**Work to be completed:** What you give must be exactly the lines of the material from the first through the line that contains "else if n.regs.isEmpty r then", inclusive, and no others.

══ Source data ══

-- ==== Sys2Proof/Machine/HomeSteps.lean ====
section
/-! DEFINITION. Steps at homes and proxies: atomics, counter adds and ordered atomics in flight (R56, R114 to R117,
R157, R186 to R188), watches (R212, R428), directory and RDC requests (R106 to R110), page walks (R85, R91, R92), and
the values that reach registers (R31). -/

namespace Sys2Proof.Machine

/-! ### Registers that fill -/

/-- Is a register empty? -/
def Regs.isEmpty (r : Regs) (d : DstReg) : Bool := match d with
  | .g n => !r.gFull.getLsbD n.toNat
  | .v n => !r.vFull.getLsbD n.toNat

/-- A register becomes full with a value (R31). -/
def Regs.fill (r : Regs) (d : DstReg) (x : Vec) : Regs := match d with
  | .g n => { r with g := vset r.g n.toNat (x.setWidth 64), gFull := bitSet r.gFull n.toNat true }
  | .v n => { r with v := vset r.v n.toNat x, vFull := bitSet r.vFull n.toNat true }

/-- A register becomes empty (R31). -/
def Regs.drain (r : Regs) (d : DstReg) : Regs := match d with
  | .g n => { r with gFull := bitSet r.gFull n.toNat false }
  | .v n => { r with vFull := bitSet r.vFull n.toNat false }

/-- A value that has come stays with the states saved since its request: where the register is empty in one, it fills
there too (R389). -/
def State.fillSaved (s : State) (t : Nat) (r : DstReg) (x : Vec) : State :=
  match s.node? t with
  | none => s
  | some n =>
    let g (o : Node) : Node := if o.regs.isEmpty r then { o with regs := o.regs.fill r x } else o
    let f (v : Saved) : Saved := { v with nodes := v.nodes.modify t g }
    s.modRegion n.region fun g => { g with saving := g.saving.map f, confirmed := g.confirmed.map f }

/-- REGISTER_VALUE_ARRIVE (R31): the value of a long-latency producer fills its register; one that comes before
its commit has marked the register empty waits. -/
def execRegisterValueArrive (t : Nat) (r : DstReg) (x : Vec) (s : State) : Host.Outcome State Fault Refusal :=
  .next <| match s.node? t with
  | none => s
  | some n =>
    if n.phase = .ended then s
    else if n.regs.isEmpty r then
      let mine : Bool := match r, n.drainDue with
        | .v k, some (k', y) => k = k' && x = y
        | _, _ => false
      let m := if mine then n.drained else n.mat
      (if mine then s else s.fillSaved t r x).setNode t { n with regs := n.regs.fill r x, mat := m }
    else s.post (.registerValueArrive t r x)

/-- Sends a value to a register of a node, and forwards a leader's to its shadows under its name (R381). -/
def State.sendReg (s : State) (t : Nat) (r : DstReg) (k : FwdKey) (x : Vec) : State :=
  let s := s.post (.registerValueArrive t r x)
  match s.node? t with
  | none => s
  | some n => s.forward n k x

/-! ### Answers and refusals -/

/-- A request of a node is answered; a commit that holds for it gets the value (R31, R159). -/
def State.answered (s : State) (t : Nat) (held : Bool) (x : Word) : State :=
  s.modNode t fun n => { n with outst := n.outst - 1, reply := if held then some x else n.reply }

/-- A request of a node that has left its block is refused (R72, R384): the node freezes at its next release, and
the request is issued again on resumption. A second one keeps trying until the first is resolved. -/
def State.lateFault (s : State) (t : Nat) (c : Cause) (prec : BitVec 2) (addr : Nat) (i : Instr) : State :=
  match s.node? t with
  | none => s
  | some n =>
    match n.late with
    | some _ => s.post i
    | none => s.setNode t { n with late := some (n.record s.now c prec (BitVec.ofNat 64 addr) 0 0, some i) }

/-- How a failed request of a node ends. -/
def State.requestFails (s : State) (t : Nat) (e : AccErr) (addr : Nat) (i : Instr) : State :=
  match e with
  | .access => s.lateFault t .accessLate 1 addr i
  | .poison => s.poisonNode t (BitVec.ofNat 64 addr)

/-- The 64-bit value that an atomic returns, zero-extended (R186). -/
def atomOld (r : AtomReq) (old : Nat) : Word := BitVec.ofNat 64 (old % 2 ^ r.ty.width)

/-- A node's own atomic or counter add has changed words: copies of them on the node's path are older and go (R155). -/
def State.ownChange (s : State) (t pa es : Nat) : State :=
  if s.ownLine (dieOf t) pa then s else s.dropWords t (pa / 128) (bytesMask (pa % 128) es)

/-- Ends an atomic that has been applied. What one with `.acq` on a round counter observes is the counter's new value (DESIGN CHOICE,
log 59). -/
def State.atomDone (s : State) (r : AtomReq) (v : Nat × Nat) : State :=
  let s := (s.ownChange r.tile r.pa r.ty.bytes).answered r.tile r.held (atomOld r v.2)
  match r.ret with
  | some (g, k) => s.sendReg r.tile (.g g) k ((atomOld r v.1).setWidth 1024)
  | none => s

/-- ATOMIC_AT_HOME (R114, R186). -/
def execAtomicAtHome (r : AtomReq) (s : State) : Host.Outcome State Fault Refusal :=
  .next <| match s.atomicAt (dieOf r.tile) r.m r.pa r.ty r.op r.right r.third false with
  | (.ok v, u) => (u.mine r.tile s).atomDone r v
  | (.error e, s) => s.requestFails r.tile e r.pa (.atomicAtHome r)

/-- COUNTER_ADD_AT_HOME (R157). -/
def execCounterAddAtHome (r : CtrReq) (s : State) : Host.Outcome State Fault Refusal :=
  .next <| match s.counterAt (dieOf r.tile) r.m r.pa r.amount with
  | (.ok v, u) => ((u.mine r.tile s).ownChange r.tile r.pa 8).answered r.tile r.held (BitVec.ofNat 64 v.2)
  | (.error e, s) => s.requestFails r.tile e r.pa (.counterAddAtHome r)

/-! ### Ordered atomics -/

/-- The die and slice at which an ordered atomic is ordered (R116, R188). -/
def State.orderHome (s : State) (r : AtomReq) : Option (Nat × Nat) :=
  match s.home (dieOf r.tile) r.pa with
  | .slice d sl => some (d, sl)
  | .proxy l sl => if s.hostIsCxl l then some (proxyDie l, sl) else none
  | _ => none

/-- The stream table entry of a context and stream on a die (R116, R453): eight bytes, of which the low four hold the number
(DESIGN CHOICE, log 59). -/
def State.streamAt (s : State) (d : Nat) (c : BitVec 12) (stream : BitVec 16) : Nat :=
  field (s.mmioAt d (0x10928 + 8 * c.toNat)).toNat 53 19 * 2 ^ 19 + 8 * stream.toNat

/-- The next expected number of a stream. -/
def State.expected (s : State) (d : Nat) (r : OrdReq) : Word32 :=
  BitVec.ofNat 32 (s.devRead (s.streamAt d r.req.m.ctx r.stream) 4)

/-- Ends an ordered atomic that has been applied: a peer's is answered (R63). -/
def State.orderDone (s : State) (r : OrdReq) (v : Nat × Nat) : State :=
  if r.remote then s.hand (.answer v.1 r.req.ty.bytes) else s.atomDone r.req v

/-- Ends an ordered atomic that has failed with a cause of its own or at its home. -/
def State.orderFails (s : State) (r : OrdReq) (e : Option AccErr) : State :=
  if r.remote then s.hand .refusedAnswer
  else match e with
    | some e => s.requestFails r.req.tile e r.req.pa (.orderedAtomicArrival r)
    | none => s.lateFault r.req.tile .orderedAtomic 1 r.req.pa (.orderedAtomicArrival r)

═══

**Response to the exercise:**
-- ==== Sys2Proof/Machine/HomeSteps.lean ====
section
/-! DEFINITION. Steps at homes and proxies: atomics, counter adds and ordered atomics in flight (R56, R114 to R117,
R157, R186 to R188), watches (R212, R428), directory and RDC requests (R106 to R110), page walks (R85, R91, R92), and
the values that reach registers (R31). -/

namespace Sys2Proof.Machine

/-! ### Registers that fill -/

/-- Is a register empty? -/
def Regs.isEmpty (r : Regs) (d : DstReg) : Bool := match d with
  | .g n => !r.gFull.getLsbD n.toNat
  | .v n => !r.vFull.getLsbD n.toNat

/-- A register becomes full with a value (R31). -/
def Regs.fill (r : Regs) (d : DstReg) (x : Vec) : Regs := match d with
  | .g n => { r with g := vset r.g n.toNat (x.setWidth 64), gFull := bitSet r.gFull n.toNat true }
  | .v n => { r with v := vset r.v n.toNat x, vFull := bitSet r.vFull n.toNat true }

/-- A register becomes empty (R31). -/
def Regs.drain (r : Regs) (d : DstReg) : Regs := match d with
  | .g n => { r with gFull := bitSet r.gFull n.toNat false }
  | .v n => { r with vFull := bitSet r.vFull n.toNat false }

/-- A value that has come stays with the states saved since its request: where the register is empty in one, it fills
there too (R389). -/
def State.fillSaved (s : State) (t : Nat) (r : DstReg) (x : Vec) : State :=
  match s.node? t with
  | none => s
  | some n =>
    let g (o : Node) : Node := if o.regs.isEmpty r then { o with regs := o.regs.fill r x } else o
    let f (v : Saved) : Saved := { v with nodes := v.nodes.modify t g }
    s.modRegion n.region fun g => { g with saving := g.saving.map f, confirmed := g.confirmed.map f }

/-- REGISTER_VALUE_ARRIVE (R31): the value of a long-latency producer fills its register; one that comes before
its commit has marked the register empty waits. -/
def execRegisterValueArrive (t : Nat) (r : DstReg) (x : Vec) (s : State) : Host.Outcome State Fault Refusal :=
  .next <| match s.node? t with
  | none => s
  | some n =>
    if n.phase = .ended then s
    else if n.regs.isEmpty r then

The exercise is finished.